ASL Classification using Deep learning

Authors: Ronit Bakshi, Satwik Pandey, Tanmay Parnami, Utkarsh Jain, Lokesh Kumar Meena

DOI Link: https://doi.org/10.22214/ijraset.2023.57691

Abstract

In this study, the ever-evolving landscape of American Sign Language (ASL) classification is examined through the lens of cutting-edge deep learning techniques. The main objective of this research is to improve accuracy and overcome real-time constraints. For millions of individuals who are deaf or hard of hearing, sign language serves as a vital form of communication that bridges the gap between them and the rest of the world. Deep learning, specifically the use of convolutional neural networks (CNNs) and recurrent neural networks (RNNs), has shown incredible potential in numerous computer vision and natural language processing tasks. This paper offers a comprehensive exploration of the emerging field of sign language classification through deep learning, delving into the motivations behind this research.

Introduction

I. INTRODUCTION

Sign language is a crucial means of communication for millions of individuals worldwide who are deaf or hard of hearing. It bridges the gap between them and the rest of the world, enabling them to convey thoughts, emotions, and ideas effectively. However, the accessibility of sign language relies heavily on the proficiency of interpreters and the availability of resources. In recent years, deep learning has emerged as a transformative technology with the potential to revolutionize the way we approach sign language recognition and classification. Deep learning techniques, particularly convolutional neural networks (CNNs) and recurrent neural networks (RNNs), have demonstrated remarkable success in various computer vision and natural language processing tasks. By harnessing the power of deep learning, we can create robust and accurate systems for recognizing and classifying sign language gestures. This paper presents a comprehensive overview of the ever-evolving field of sign language classification using deep learning. We delve into the motivations behind this research, the challenges it addresses, and the potential impact it can have on the lives of individuals who use sign language. Additionally, we will explore the key components of deep learning models tailored for sign language classification. The significance of this work lies not only in its potential to improve accessibility for the deaf and hard of hearing community but also in its broader implications for the field of computer vision and deep learning. As we unravel the complexities of sign language and create models capable of understanding and classifying it, we take a significant step toward a more inclusive and connected world.

II. Literature Review

[1] Rakowski et al.; critically assessed the application of contemporary neural network architectures in the domain of hand shape recognition. The investigated models demonstrated notable enhancements, exhibiting an up to 10% improvement in accuracy, precision, recall, and F1-scores for the ASL Fingerspelling classification task. Furthermore, a 4% increase in accuracy was observed for hand shape classification on the 1 million Hands dataset. Notably, the utilization of pre-trained weights significantly improved generalization to unseen subjects in the ASL Fingerspelling task, while random weight initialization resulted in overfitting. Despite a narrower performance gap in hand shape classification, the Inception-ResNet-v2 architecture emerged as the most proficient, underscoring its efficacy in advancing the field of hand shape recognition.

[2] Tolentino et al.; introduced a system translating static sign language into corresponding word equivalents, encompassing letters, numbers, and basic signs to acquaint users with sign language fundamentals. Extensive testing ensured the system's significance for non-signers, resulting in notable usability and learning impact. Collaborating with sign language experts, the study sought to surpass prior deep learning accuracy standards. The system achieved remarkable training accuracy of 99%, testing accuracy averaging 93.67% across letter, number, and word recognition. Distinguishing itself from earlier studies, it expanded gesture recognition to include numbers, enhancing Sign Language Recognition's (SLR) utility. Despite comparable accuracy, the system outperforms by recognizing larger vocabularies without external aids like gloves or hand markings, differentiating it in the landscape of existing systems.

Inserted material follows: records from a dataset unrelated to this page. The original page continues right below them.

/-- V-ENC-26: the second group of an encoding in place reads what the first one wrote. -/
theorem test_enc_in_place :
    look (exec .enc
        (running .enc 0x1000 6 0x1000 (holding 0x1000 [0x54, 0x57, 0x46, 0x75, 0x61, 0x6E]) 1 4))
      (fun t => bytesAt t.mem 0x1000 8) = some [0x54, 0x57, 0x46, 0x75, 0x64, 0x57, 0x46, 0x75] := by
  decide

/-- V-DSZ-6: "TWFuTWE=" decodes to 5 bytes. -/
theorem test_decsz_pad1 :
    look (exec .decsz
        (issued .decsz 0x1000 8 0 (holding 0x1000 [0x54, 0x57, 0x46, 0x75, 0x54, 0x57, 0x45, 0x3D]))) report =
      some [2, 5, 0, 0] := by
  decide

/-- V-DSZ-13: "TWFuA===" ends in three pads. -/
theorem test_decsz_three_pads :
    look (exec .decsz
        (issued .decsz 0x1000 8 0 (holding 0x1000 [0x54, 0x57, 0x46, 0x75, 0x41, 0x3D, 0x3D, 0x3D]))) report =
      some [0x0F, 0, 5, 0x3D] := by
  decide

/-- S7: "TW!u" is reported at the `!`. -/
theorem test_val_bad_char :
    look (exec .val (issued .val 0x1000 4 0 (holding 0x1000 [0x54, 0x57, 0x21, 0x75]))) report =
      some [0x0B, 0, 2, 0x21] := by
  decide

/-- V-VAL-27: in "TWFuTW=u" the pad offends, its position counted from the start of the string. -/
theorem test_val_interior_pad :
    look (exec .val
        (running .val 0x1000 8 0 (holding 0x1000 [0x54, 0x57, 0x46, 0x75, 0x54, 0x57, 0x3D, 0x75]) 1 0)) report =
      some [0x0F, 0, 6, 0x3D] := by
  decide

/-- V-DEC-23: the second group of "TWFuTQ==" decoded in place goes to `DST + 3`. -/
theorem test_dec_in_place :
    look (exec .dec
        (running .dec 0x1000 8 0x1000 (holding 0x1000 [0x4D, 0x61, 0x6E, 0x75, 0x54, 0x51, 0x3D, 0x3D]) 1 3))
      (fun t => (bytesAt t.mem 0x1000 8, t.result.toNat, t.k.toNat)) =
      some ([0x4D, 0x61, 0x6E, 0x4D, 0x54, 0x51, 0x3D, 0x3D], 4, 2) := by
  decide

/-- V-DEC-21: in "TQ==TWFu" a padded group is not the last. -/
theorem test_dec_pad_not_last :
    faultOf (exec .dec
        (issued .dec 0x1000 8 0x2000 (holding 0x1000 [0x54, 0x51, 0x3D, 0x3D, 0x54, 0x57, 0x46, 0x75]))) =
      some .malformed := by
  decide

/-! ### Preconditions (95_test_vectors.md section 3) -/

/-- V-ENC-23. -/
theorem test_null_source : faultOf (exec .enc (issued .enc 0 3 0x2000 [])) = some .nullBase := by decide

/-- V-ENC-24, with the top of the address space owned. -/
theorem test_address_range :
    faultOf (exec .enc { issued .enc 0 3 0x2000 [] with src := 0xFFFFFFFE#32, owned := [⟨0, 2 ^ 32⟩] }) =
      some .addrRange := by
  decide

/-- V-ENC-25: the destination is owned for 4 bytes only. -/
theorem test_small_destination :
    faultOf (exec .enc (running .enc 0x1000 4 0x2000 [] 1 4)) = some .outOfBounds := by decide

/-- V-ENC-22. -/
theorem test_null_bases_of_nothing : look (exec .enc (issued .enc 0 0 0 [])) report = some [2, 0, 0, 0] := by decide

/-! ### The host and reset (95_test_vectors.md sections 7, 8) -/

/-- V-CMD-1. -/
theorem test_reset_reads_zero :
    [0, 1, 2, 3, 4, 5, 6, 7].map (fun i => (regValue State.reset i).map BitVec.toNat) = List.replicate 8 (some 0) := by
  decide
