-- ==== Sys2Proof/Proofs/EncoderSize.lean ====
section
/-! PROOFS. The encoded size against a limit (40_encoder.md rule R102): for which lengths it fits, when ENCSZ stops with
SIZE_OVERFLOW, and the obligation. -/

namespace Sys2Proof.Machine

/-- The size `4 * ceil(n / 3)` is below `M` exactly when the number of groups is at most `(M - 1) div 4`. -/
theorem encSize_lt_iff {M : Nat} (hM : 0 < M) (n : Nat) : encSize n < M ↔ n ≤ (M - 1) / 4 * 3 :=
  calc encSize n < M
    _ ↔ (n + 2) / 3 * 4 ≤ M - 1 := Nat.lt_iff_le_pred hM
    _ ↔ (n + 2) / 3 ≤ (M - 1) / 4 := (Nat.le_div_iff_mul_le (by decide)).symm
    _ ↔ n ≤ (M - 1) / 4 * 3 := by omega

theorem two_pow_le_encSize_iff (w n : Nat) : 2 ^ w ≤ encSize n ↔ (2 ^ w - 1) / 4 * 3 < n := by
  rw [← not_lt, encSize_lt_iff (Nat.two_pow_pos w), not_le]

/-- ENCSZ stops with SIZE_OVERFLOW exactly when its own size check fails. -/
theorem execEncsz_eq_sizeOverflow_iff (s : State) :
    execEncsz s = .fault .sizeOverflow ↔ 2 ^ s.xw ≤ encSize s.len.toNat := by
  unfold execEncsz
  split
  case isTrue h => exact iff_of_true rfl h
  case isFalse h => exact iff_of_false nofun h

/-! ### The obligation -/

/-- Settles O20: ENCSZ stops exactly when its size check fails, that is when LEN is above the bound; the rest are the
rule's own numbers. -/
theorem encszOverflowBound : Obligations.EncszOverflowBound := by
  refine ⟨fun s => ?fault, fun s => two_pow_le_encSize_iff s.xw s.len.toNat, ?numbers⟩
  case fault => exact (execEncsz_eq_sizeOverflow_iff s).trans (two_pow_le_encSize_iff s.xw s.len.toNat)
  case numbers => decide

end Sys2Proof.Machine
end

[3] Kulhandjian, et al.; conducted a study focused on the detection and classification of ten fundamental American Sign Language (ASL) short phrase gestures. These gestures, encompassing expressions such as "Help me", "Call 911", "Danger", "Don’t touch", "Do you need help?", "Call an Ambulance", "How are you?", "Nice to meet you", "Yes", and "No" were captured utilizing an X-band Doppler radar transceiver. Employing National Instruments (NI) data acquisition (DAQ) device and LabVIEW SignalExpress software, the gestures' spectrogram images were extracted. The study utilized deep convolutional neural network (DCNN) and VGG16 algorithms implemented in Matlab for training and classifying these spectrogram images. The findings highlighted the efficacy of the DCNN algorithm in accurately classifying ASL gestures based on spectrogram data, achieving an average validation accuracy of 87.5%. Furthermore, the VGG-16 algorithm demonstrated even higher accuracy, averaging at 95% in accurately categorizing these ASL gestures.

[4] Abdulhussein et al.; introduced a novel approach to American Sign Language (ASL) gesture recognition by employing Deep Learning techniques. Employing 227 X 227 RGB images resized through Bicubic interpolation, binary ASL hand edge images are derived via edge detection. This dataset, comprising 240 images representing 24 letters across 10 individuals, undergoes training with four Convolutional Neural Networks (CNNs). Notably, the achieved accuracy stands at an impressive 99.3%, with a minimal loss error of 0.0002. The training process proves efficient, characterized by a swift elapsed time. Comparative analysis highlights superior classification results when juxtaposed with related works. Emphasizing the proficiency in recognizing static ASL letters with akin hand configurations, the study underscores the effectiveness of deep learning in achieving high accuracy in static letter gesture recognition.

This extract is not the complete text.